Holcombe v. State

424 S.W.2d 635 | Tex. Crim. App. | 1968

424 S.W.2d 635 (1968)

Bobby HOLCOMBE, Appellant,
v.
The STATE of Texas, Appellee.

No. 40940.

Court of Criminal Appeals of Texas.

January 17, 1968.
Rehearing Denied March 20, 1968.

*636 Ronnie Gaines, Perryton, for appellant.

Leon B. Douglas, State's Atty., Austin, for the State.

OPINION

DICE, Judge.

The conviction is for burglary; the punishment, enhanced under Article 63, P. C., by virtue of two prior convictions for felonies less than capital, life imprisonment.

Trial was on August 20, 1963, and judgment was rendered by the court on such date.

An appeal to this court was dismissed on March 4, 1964, because of the absence of a sentence in the record. Holcombe v. State, Tex.Cr.App., 375 S.W.2d 914.

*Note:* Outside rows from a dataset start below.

-- ==== Sys2Proof/Syntax.lean ====
section
/-! DEFINITION. The seven commands of the opcode map (rule R63), each with its operand at the width the spec gives it
(R62). The pseudo-instruction COMPUTE (R68) has no word of its own and is `computeSequence` in Machine/Assembler.lean. -/

namespace Sys2Proof

/-- One command. No operand is signed, scaled or shifted (R62). -/
inductive Instr where
  /-- `NOP`, opcode 0x00 (R114). -/
  | nop
  /-- `TGEN poly`, opcode 0x01 (R83). -/
  | tgen (poly : Word)
  /-- `INIT`, opcode 0x02 (R93). -/
  | init
  /-- `FSEED seed`, opcode 0x03 (R94). -/
  | fseed (seed : Word)
  /-- `FOLDB byte`, opcode 0x04 (R96). -/
  | foldb (byte : Byte)
  /-- `FOLDM size`, opcode 0x05 (R97). -/
  | foldm (size : Word)
  /-- `FIN`, opcode 0x06 (R99). -/
  | fin
  deriving DecidableEq, Repr

end Sys2Proof
end

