-- ==== Sys2Proof/Decode.lean ====
section
/-! DEFINITION. The decoder of rules R61 to R65, total on the 2^40 words and a function of the word alone (R64), and after
it the encoder, written from the same format. -/

namespace Sys2Proof

/-- `op = word[39:32]` (R61). -/
def opField (w : CommandWord) : BitVec 8 := w.extractLsb' 32 8

/-- `imm = word[31:0]` (R61). -/
def immField (w : CommandWord) : Word := w.extractLsb' 0 32

/-- Why a word is illegal: the two kinds of rule R65, (a) and (b) with (c). Both raise IllegalCommand (R127). -/
inductive IllegalWord where
  /-- R65 (a): an opcode in 0x07 .. 0xFF, reserved for nothing. -/
  | unassignedOpcode
  /-- R65 (b), (c): a reserved operand bit is not 0. -/
  | reservedOperandBits
  deriving DecidableEq, Repr

/-- A command without operand: "all of `imm[31:0]` is reserved and must be 0" (R62). -/
def withoutOperand (i : Instr) (imm : Word) : Except IllegalWord Instr :=
  if imm = 0 then .ok i else .error .reservedOperandBits

/-- `byte = imm[7:0]`; `imm[31:8]` is reserved and must be 0 (R62). -/
def withByteOperand (f : Byte → Instr) (imm : Word) : Except IllegalWord Instr :=
  if imm.extractLsb' 8 24 = 0 then .ok (f (imm.extractLsb' 0 8)) else .error .reservedOperandBits

/-- The decoder (R63, R65). -/
def decode (w : CommandWord) : Except IllegalWord Instr :=
  if opField w = 0x00 then withoutOperand .nop (immField w)
  else if opField w = 0x01 then .ok (.tgen (immField w))
  else if opField w = 0x02 then withoutOperand .init (immField w)
  else if opField w = 0x03 then .ok (.fseed (immField w))
  else if opField w = 0x04 then withByteOperand .foldb (immField w)
  else if opField w = 0x05 then .ok (.foldm (immField w))
  else if opField w = 0x06 then withoutOperand .fin (immField w)
  else .error .unassignedOpcode

/-- Format `C` (R61): the word `{op, imm}`. -/
def formatC (op : BitVec 8) (imm : Word) : CommandWord := op ++ imm

/-- FOLDB's operand field: `{imm[31:8], imm[7:0]}` (R62). -/
def byteImm (reserved : BitVec 24) (byte : Byte) : Word := reserved ++ byte

/-- The word of a command (R62, R63); reserved bits are 0 (R67). -/
def encode : Instr → CommandWord
  | .nop => formatC 0x00 0
  | .tgen poly => formatC 0x01 poly
  | .init => formatC 0x02 0
  | .fseed seed => formatC 0x03 seed
  | .foldb byte => formatC 0x04 (byteImm 0 byte)
  | .foldm size => formatC 0x05 size
  | .fin => formatC 0x06 0

/-- The word whose bits 0 to nbits-1 are those of `w` and whose bits above are 0. The opcode table numbers the one 40-bit
word as rule R61 does: bit 0 is its least significant bit. -/
def tableWord (nbits w : Nat) : CommandWord := BitVec.ofNat 40 (w % 2 ^ nbits)

/-- What the decoder reads from a word given as a number, for the host's tick list; none where it is illegal. -/
def decodeTableWord (nbits w : Nat) : Option Instr :=
  match decode (tableWord nbits w) with
  | .ok i => some i
  | .error _ => none

end Sys2Proof
end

On January 30, 1967, an order was entered in Civil Action No. 65-H-543 by Judge Joe Ingraham in the United States District Court for the Southern District of Texas, Houston Division, directing that appellant be returned to the District Court of Ochiltree County for re-imposition of sentence or for such other steps necessary to afford him an adequate review of his conviction.

Pursuant to such order, appellant was returned to the District Court of Ochiltree County and, after an attorney was appointed to represent him, was sentenced on April 28, 1967, to life imprisonment in the Texas Department of Corrections under the original judgment of conviction.

From such sentence appellant duly excepted and gave notice of appeal to this court.

The indictment, after charging the primary offense of burglary, alleged four prior felony convictions for enhancement of the punishment.

In paragraphs two, four, and five, the indictment alleged convictions in the State of Oklahoma and in each instance alleged that the conviction was upon information. In paragraph three, the indictment charged a conviction in the State of Texas upon an indictment legally pending in the District Court of Dallam County.

At the trial, proof was made by the state of the four prior convictions alleged, and appellant admitted while testifying as a witness that he was the same person convicted in the four prior cases.

The court, in his charge, instructed the jury that appellant had been legally convicted in the District Court of Cleveland County, Oklahoma, in Cause No. 4238, of the offense of burglary in the second degree, as alleged in the second paragraph of the indictment, and also had been duly and legally convicted in the District Court of Dallam County, Texas, in Cause No. 1779, of forgery, as charged in the third paragraph of the indictment, and that if the jury found appellant guilty of the offense of burglary as charged in the first paragraph of the indictment then they would find that each and all the allegations set out in the second and third paragraphs of the indictment were true.

In their verdict, the jury so found and, based upon such verdict, judgment was rendered by the court and appellant was *637 sentenced to life imprisonment, pursuant to the provisions of Art. 63, supra.

In his brief, appellant challenges the sufficiency of the evidence to authorize enhancement of his punishment under Art. 63, supra, because the prior felony conviction in the State of Oklahoma used for enhancement was upon information and no proof was offered by the state showing that such prosecution was authorized by the laws of Oklahoma.

In support of his contention, appellant relies upon Art. 1, Sec. 10, of the Constitution of this State, Vernon's Ann.St., which provides that no conviction for a felony may be had in this state unless upon an indictment. He further relies upon the rule that in the absence of a showing to the contrary it will be presumed that the laws of a sister state are the same as those of this state. Ex parte Cooper, 163 Tex.Cr. R. 642, 295 S.W.2d 906; Green v. State, 165 Tex.Cr.R. 46, 303 S.W.2d 392; Melancon v. State, Tex.Cr.App., 367 S.W.2d 690.

Recently, in Melancon v. State, supra, evidence was held insufficient to sustain enhancement of punishment under Art. 63, supra, for reasons similar to those urged by appellant.

Under the record, appellant's conviction with punishment enhanced under Art. 63, supra, cannot stand.

We do not agree with the state's contention that under the case of Sistrunk v. State, 169 Tex.Cr.R. 74, 331 S.W.2d 323, appellant's admission of his two prior convictions constituted sufficient proof thereof. His mere admission that he had been convicted in Oklahoma in the case alleged and used for enhancement did not constitute proof that the laws of Oklahoma authorized prosecution for a felony upon information.

We observe that upon another trial, under the provisions of Art. 36.01, C. C.P., that portion of the indictment alleging prior convictions for enhancement should not be read to the jury until the hearing on punishment provided in Art. 37.07, C.C.P. Further, at the hearing on punishment, in the event appellant elects to have the jury assess punishment such portions of the indictment should not be read or proof offered in support thereof unless and until it is first determined by the court that the prior convictions are valid and admissible in evidence. See: Burgett v. State of Texas, 389 U.S. 109, 88 S.Ct. 258, 19 L.Ed.2d 319.

The judgment is reversed and the cause is remanded.